[Records shown]:

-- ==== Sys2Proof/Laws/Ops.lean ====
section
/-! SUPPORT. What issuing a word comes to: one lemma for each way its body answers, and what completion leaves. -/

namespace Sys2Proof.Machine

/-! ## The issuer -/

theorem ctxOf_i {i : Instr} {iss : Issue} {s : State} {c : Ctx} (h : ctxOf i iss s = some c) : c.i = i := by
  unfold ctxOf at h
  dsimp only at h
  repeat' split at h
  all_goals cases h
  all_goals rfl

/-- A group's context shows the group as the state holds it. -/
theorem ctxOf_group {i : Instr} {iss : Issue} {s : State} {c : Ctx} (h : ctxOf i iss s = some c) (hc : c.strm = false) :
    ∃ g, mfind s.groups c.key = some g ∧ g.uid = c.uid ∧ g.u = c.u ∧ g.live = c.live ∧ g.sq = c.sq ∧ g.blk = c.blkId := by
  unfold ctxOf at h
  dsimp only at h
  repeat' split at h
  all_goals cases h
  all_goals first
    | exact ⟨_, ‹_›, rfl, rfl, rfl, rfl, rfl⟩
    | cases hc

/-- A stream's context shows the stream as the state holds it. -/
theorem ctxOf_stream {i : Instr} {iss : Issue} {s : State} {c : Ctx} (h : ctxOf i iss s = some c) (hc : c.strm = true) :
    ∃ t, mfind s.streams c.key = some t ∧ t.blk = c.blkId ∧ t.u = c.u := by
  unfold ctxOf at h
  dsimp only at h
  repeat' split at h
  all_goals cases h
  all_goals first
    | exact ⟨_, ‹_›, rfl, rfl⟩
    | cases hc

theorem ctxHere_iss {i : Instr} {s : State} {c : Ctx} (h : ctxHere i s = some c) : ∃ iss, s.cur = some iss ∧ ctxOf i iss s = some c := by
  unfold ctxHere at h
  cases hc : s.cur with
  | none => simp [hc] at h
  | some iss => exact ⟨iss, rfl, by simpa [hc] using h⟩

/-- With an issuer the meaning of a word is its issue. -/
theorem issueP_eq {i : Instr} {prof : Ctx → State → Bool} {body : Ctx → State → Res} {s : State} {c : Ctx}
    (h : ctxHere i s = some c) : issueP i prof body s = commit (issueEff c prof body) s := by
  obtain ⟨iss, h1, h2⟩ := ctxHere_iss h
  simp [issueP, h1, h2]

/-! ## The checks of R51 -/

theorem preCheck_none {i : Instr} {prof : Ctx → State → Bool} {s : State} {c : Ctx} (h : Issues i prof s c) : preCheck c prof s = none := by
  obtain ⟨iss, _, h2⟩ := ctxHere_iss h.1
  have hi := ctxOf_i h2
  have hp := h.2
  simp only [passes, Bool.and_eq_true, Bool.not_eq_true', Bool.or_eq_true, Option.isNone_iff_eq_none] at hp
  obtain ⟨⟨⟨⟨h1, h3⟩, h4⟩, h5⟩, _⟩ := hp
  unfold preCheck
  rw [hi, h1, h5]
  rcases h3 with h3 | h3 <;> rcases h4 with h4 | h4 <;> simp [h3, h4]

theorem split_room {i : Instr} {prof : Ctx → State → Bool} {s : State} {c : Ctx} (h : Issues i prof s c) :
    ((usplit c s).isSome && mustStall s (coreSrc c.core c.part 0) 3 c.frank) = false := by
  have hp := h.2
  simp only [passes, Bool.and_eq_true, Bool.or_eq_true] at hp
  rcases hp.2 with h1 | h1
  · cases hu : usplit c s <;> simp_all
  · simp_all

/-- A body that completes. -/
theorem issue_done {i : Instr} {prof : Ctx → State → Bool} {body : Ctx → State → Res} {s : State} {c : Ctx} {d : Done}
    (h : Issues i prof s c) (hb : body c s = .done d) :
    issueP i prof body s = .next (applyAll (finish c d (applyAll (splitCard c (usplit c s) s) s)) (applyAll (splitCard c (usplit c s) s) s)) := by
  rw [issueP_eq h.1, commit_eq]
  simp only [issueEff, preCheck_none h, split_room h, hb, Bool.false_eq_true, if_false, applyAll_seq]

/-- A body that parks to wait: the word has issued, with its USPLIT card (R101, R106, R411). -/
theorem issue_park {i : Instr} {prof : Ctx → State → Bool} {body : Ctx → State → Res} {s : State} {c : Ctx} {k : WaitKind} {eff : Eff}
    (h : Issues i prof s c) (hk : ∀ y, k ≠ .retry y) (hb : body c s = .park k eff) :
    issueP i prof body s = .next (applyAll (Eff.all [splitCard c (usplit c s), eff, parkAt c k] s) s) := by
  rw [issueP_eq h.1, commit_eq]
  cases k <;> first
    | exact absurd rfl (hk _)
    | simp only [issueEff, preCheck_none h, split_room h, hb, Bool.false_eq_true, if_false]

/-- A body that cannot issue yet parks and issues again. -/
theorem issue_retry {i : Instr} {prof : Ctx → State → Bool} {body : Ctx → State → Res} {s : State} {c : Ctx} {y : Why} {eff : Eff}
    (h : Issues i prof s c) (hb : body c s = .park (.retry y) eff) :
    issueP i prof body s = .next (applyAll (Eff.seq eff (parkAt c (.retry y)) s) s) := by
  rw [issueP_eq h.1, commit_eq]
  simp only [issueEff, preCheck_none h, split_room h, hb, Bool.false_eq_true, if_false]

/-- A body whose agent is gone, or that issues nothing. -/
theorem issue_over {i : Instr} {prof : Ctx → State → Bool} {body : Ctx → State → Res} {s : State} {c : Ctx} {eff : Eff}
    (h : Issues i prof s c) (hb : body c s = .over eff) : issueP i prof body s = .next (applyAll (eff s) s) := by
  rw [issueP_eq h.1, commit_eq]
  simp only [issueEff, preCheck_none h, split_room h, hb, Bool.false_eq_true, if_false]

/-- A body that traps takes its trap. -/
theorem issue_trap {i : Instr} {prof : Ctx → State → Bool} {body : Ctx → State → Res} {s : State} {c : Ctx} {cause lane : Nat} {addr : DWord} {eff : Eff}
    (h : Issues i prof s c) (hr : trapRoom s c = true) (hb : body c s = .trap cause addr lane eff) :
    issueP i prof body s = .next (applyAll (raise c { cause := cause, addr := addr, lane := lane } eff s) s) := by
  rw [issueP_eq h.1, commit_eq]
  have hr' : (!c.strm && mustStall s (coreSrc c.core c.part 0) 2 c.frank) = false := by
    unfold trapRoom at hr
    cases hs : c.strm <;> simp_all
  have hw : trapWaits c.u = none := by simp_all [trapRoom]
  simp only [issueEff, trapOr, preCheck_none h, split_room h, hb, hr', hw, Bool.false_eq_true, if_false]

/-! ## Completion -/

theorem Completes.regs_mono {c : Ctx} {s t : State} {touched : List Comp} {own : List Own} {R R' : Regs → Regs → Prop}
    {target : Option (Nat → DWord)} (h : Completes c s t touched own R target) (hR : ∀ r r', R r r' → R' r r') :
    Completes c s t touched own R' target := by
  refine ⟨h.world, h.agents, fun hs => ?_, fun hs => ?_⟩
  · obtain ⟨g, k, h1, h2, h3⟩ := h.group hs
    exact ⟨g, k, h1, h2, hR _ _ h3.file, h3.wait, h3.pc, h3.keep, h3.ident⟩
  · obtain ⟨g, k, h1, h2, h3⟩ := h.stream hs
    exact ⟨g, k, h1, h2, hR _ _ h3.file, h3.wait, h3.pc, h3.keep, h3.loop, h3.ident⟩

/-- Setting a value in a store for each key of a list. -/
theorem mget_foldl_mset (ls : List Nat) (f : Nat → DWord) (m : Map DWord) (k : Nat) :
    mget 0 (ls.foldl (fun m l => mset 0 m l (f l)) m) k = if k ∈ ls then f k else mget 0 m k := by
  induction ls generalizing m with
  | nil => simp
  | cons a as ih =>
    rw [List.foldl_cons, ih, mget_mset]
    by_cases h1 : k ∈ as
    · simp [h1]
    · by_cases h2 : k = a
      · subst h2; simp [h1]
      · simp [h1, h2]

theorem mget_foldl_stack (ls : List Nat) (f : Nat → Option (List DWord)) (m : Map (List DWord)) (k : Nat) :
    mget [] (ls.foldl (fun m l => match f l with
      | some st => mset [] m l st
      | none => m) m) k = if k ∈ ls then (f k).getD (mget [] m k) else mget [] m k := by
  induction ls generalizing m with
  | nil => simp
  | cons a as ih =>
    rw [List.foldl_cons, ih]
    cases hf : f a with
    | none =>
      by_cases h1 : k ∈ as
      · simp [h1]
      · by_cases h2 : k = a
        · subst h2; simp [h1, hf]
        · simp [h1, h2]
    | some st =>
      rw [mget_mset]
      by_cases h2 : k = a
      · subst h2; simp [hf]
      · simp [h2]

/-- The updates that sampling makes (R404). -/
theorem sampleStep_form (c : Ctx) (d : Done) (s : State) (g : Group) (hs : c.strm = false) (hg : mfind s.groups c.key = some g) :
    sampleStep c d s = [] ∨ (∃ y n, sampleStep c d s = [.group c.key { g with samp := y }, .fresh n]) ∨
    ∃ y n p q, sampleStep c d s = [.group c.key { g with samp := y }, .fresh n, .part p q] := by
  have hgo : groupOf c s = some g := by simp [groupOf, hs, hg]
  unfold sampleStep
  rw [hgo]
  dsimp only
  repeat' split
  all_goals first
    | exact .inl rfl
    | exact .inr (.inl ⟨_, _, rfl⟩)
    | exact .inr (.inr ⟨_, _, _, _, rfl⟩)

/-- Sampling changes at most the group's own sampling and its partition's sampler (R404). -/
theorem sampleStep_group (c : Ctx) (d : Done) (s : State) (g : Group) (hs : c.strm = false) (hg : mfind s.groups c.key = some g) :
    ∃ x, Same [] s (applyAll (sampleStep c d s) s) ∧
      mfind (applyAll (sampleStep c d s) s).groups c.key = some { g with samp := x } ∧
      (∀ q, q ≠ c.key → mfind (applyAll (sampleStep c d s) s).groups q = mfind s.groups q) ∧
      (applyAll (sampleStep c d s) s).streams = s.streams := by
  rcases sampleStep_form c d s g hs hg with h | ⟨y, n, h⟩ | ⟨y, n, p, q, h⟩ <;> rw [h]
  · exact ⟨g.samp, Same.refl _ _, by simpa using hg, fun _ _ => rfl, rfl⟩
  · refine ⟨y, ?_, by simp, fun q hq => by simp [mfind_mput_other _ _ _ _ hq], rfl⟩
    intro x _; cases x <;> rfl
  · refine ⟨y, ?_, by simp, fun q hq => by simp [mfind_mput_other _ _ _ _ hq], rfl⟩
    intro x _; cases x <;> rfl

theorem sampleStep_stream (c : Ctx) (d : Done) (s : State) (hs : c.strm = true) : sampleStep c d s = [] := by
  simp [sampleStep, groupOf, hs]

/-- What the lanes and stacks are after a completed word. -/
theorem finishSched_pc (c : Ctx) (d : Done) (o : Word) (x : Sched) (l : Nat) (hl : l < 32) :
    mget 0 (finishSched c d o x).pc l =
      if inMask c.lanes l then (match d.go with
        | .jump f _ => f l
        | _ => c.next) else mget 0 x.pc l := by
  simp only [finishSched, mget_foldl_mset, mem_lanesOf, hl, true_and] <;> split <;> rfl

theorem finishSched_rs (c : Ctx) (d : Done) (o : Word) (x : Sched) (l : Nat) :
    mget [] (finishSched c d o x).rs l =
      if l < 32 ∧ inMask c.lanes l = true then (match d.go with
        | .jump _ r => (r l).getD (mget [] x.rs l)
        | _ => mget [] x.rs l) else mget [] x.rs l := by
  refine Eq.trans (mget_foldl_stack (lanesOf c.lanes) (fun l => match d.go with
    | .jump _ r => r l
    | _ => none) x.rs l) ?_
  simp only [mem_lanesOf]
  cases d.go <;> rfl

[Task prompt]:
In the material above, find each line that contains the word "addr", and select it.

[Result of this exercise]:
theorem issue_trap {i : Instr} {prof : Ctx → State → Bool} {body : Ctx → State → Res} {s : State} {c : Ctx} {cause lane : Nat} {addr : DWord} {eff : Eff}
    (h : Issues i prof s c) (hr : trapRoom s c = true) (hb : body c s = .trap cause addr lane eff) :
    issueP i prof body s = .next (applyAll (raise c { cause := cause, addr := addr, lane := lane } eff s) s) := by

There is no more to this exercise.